# Dataset entries
/-- While the block runs, the input stage has room and its oldest write does not wait for the slow path, an offered write joins
it with its arrival stroke and is activity; otherwise it is not transferred. A decode cycle takes the oldest write: one that
fails a check of R98 is dropped, counted and flagged, the log taking it while VALID is 0 (stated with room in the log's
queue); one that its queue admits joins it, taking one of the queue's budget if it has one; one that is not admitted takes a
slow-path entry, or, with all 64 taken, is held, and then takes the first that frees. Nothing else of the block changes.
(R96, R97, R98, R100, R101, R103, R106, R107, R115) -/
def Obligations.MessageWrites : Prop :=
  (∀ (s : State) (addr : W64) (data : W32) (be : BitVec 4) (src : BitVec 24), running s = true →
    (s.msg.stage.length < 4 → slowHeld s = false → Gives (.msgWrite addr data be src) s
      (· = { s with
        msg := { s.msg with
          stage := s.msg.stage ++ [{ addr := addr, data := data, be := be, src := src, arr := s.count, wid := s.msg.nextW }],
          nextW := s.msg.nextW + 1 },
        pwr := { s.pwr with act := true } })) ∧
    (4 ≤ s.msg.stage.length ∨ slowHeld s = true → Gives (.msgWrite addr data be src) s (· = s))) ∧
  ∀ (s : State) (w : MWrite) (rest : List MWrite), running s = true → s.msg.stage = w :: rest →
    let q := pageOf w
    (s.msg.held = true → Gives .msgDecode s fun t =>
      if s.msg.slow.length < 64 then
        t = { s with regs := t.regs,
                     msg := { s.msg with stage := rest, held := false,
                                         slow := s.msg.slow ++ [{ q := q, slice := sliceOf s w, w := w, stage := .lookup }] } } ∧
        t.rd64 Reg.MSG_SLOW_CNT = s.rd64 Reg.MSG_SLOW_CNT + 1 ∧ RegsApart s t [Reg.MSG_SLOW_CNT, Reg.MSG_SLOW_CNT + 4]
      else
        t = { s with regs := t.regs } ∧ t.rd64 Reg.MSG_BP_CNT = s.rd64 Reg.MSG_BP_CNT + 1 ∧
        RegsApart s t [Reg.MSG_BP_CNT, Reg.MSG_BP_CNT + 4]) ∧
    (s.msg.held = false →
    (∀ i, decodeFault s w = some i → s.err.queue.length < 16 → Gives .msgDecode s fun t =>
      t = { s with msg := { s.msg with stage := rest }, regs := t.regs, err := t.err } ∧
      Flagged s t 1 Reg.MSG_ERR i 0 (!s.bit Reg.MSG_ERR_LOG0 31) ∧
      t.rd Reg.MSG_ERR_CNT = satInc (s.rd Reg.MSG_ERR_CNT) ∧
      (if s.bit Reg.MSG_ERR_LOG0 31 then RegsApart s t [Reg.MSG_ERR, Reg.MSG_ERR_CNT] else
        RegsApart s t [Reg.MSG_ERR, Reg.MSG_ERR_CNT, Reg.MSG_ERR_LOG0, Reg.MSG_ERR_LOG1, Reg.MSG_ERR_LOG2] ∧
        t.rd Reg.MSG_ERR_LOG0 = BitVec.ofNat 32 (winOffset w + i * 2 ^ 23 + 2 ^ 31) ∧
        t.rd Reg.MSG_ERR_LOG1 = w.src.zeroExtend 32 ∧ t.rd Reg.MSG_ERR_LOG2 = w.data)) ∧
    (decodeFault s w = none → admits s q = true → Gives .msgDecode s fun t =>
      t = { s with regs := t.regs, msg := { s.msg with stage := rest, left := t.msg.left,
                                                       q := s.msg.q ++ [{ q := q, slice := sliceOf s w, w := w }] } } ∧
      (∀ p, budgetLeft t p = if p = q ∧ qBudget s q ≠ 0 then budgetLeft s q - 1 else budgetLeft s p) ∧
      t.rd64 Reg.MSG_ADMIT_CNT = s.rd64 Reg.MSG_ADMIT_CNT + 1 ∧
      RegsApart s t [Reg.MSG_ADMIT_CNT, Reg.MSG_ADMIT_CNT + 4]) ∧
    (decodeFault s w = none → admits s q = false → s.msg.slow.length < 64 → Gives .msgDecode s fun t =>
      t = { s with regs := t.regs,
                   msg := { s.msg with stage := rest,
                                       slow := s.msg.slow ++ [{ q := q, slice := sliceOf s w, w := w, stage := .lookup }] } } ∧
      t.rd64 Reg.MSG_SLOW_CNT = s.rd64 Reg.MSG_SLOW_CNT + 1 ∧ RegsApart s t [Reg.MSG_SLOW_CNT, Reg.MSG_SLOW_CNT + 4]) ∧
    (decodeFault s w = none → admits s q = false → 64 ≤ s.msg.slow.length → Gives .msgDecode s fun t =>
      t = { s with regs := t.regs, msg := { s.msg with held := true } } ∧
      t.rd64 Reg.MSG_BP_CNT = s.rd64 Reg.MSG_BP_CNT + 1 ∧ RegsApart s t [Reg.MSG_BP_CNT, Reg.MSG_BP_CNT + 4]))

/-- A slow-path set of a local physical event that no other target holds sets the event's pending bit, on a line that the table
cache holds E or M, and marks its chunk's live summary, and one that fails is dropped with SLOW_FAIL; either frees the
tracker entry (stated where no clear waits in a lane for it). A fence request covers every write transferred before it and
reads not done; it is done once every covered write is disposed of, and a SYNC that waits for it may then complete. A write
of MSG_PQ_CFG takes its fields, a reserved RSV leaving that field and setting RSV_VALUE; the queue's live reservation stands
until the next boundary. (R103, R104, R106, R110, R111, R117, R119) -/
def Obligations.SlowPathAndFence : Prop :=
  (∀ (s : State) (n : BitVec 6) (e : Slow) (r : XRes), running s = true → s.msg.slow[n.toNat]? = some e → e.stage = .set r →
    s.failures (.slowSet n) = 0 →
    NoClears s → setWaits s (redirDest s (destOf r) r.ev) r.ev e.w.wid = false →
    (s.err.queue.length < 16 → r.virt = true ∨ s.rnkEn = true →
      Gives (.slowSetDone n true) s fun t =>
      t = { s with msg := { s.msg with slow := s.msg.slow.filter fun x => decide (x.w.wid ≠ e.w.wid) }, regs := t.regs,
                   err := t.err } ∧
      Flagged s t 1 Reg.MSG_ERR 6 0 (!s.bit Reg.MSG_ERR_LOG0 31)) ∧
    (∀ g, s.rnkEn = true → Memory.wf s.mem = true → redirDest s (destOf r) r.ev = .tgt g → isLocal s g = true →
      r.virt = false → slowHolder s (g.toNat % 128) r.ev = g.toNat % 128 →
      Owned s (bitAddr s (g.toNat % 128) none r.ev) 1 → Gives (.slowSetDone n false) s fun t =>
      let k := g.toNat % 128
      t = { s with msg := { s.msg with slow := s.msg.slow.filter fun x => decide (x.w.wid ≠ e.w.wid) }, mem := t.mem,
                   coh := t.coh, tg := t.tg, win := t.win, wft := t.wft } ∧
      BitPut s t k none r.ev true ∧ (∀ j, j ≠ k → t.tgt j = s.tgt j) ∧
      Tbl.get Sum.empty (t.tgt k).sumP (chunkOf r.ev) =
        (Tbl.get Sum.empty (s.tgt k).sumP (chunkOf r.ev)).mark r.attr.prio (leadOff r.ev))) ∧
  (∀ (s : State) (acc : RegAcc), running s = true → Admits s acc → acc.priv = true → acc.sec = true → acc.data.getLsbD 0 = true →
    Gives (.msgFenceReq acc) s fun t =>
      t = { seen s acc Reg.MSG_FENCE with msg := { s.msg with fence := some s.msg.nextW }, regs := t.regs } ∧
      t.bit Reg.MSG_FENCE 1 = false ∧ RegsApart s t [Reg.MSG_FENCE]) ∧
  (∀ (s : State) (n : Nat), s.msg.fence = some n → (∀ w ∈ liveWids s, n ≤ w) → Polls .msgFenceDone s fun t =>
    t = { s with msg := { s.msg with fence := none }, regs := t.regs } ∧ t.bit Reg.MSG_FENCE 1 = true ∧
    RegsApart s t [Reg.MSG_FENCE]) ∧
  ∀ (s : State) (acc : RegAcc), running s = true → Admits s acc → acc.priv = true → acc.sec = true →
    let rsv := field acc.data 14 0
    let cap := field acc.data 30 16
    (pqRsvBad s acc.data = false → rsv ≤ cap → cap ≤ 16384 → Gives (.msgPqCfgWrite acc) s fun t =>
      t = { seen s acc Reg.MSG_PQ_CFG with regs := t.regs, prf := t.prf } ∧
      t.fld Reg.MSG_PQ_CFG 14 0 = rsv ∧ t.fld Reg.MSG_PQ_CFG 30 16 = cap ∧ RegsApart s t [Reg.MSG_PQ_CFG]) ∧
    (16384 < rsv → Gives (.msgPqCfgWrite acc) s fun t =>
      t.fld Reg.MSG_PQ_CFG 14 0 = s.fld Reg.MSG_PQ_CFG 14 0 ∧ t.bit Reg.GLB_ERR 1 = true ∧ t.msg = s.msg)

# TRY IT
Within the data above, the lines from the one with "tracker entry (stated" to the one with "s.failures (.slowSet n) = 0 →" must be repeated exactly; no other line belongs in the answer.

# RESPONSE BELOW
tracker entry (stated where no clear waits in a lane for it). A fence request covers every write transferred before it and
reads not done; it is done once every covered write is disposed of, and a SYNC that waits for it may then complete. A write
of MSG_PQ_CFG takes its fields, a reserved RSV leaving that field and setting RSV_VALUE; the queue's live reservation stands
until the next boundary. (R103, R104, R106, R110, R111, R117, R119) -/
def Obligations.SlowPathAndFence : Prop :=
  (∀ (s : State) (n : BitVec 6) (e : Slow) (r : XRes), running s = true → s.msg.slow[n.toNat]? = some e → e.stage = .set r →
    s.failures (.slowSet n) = 0 →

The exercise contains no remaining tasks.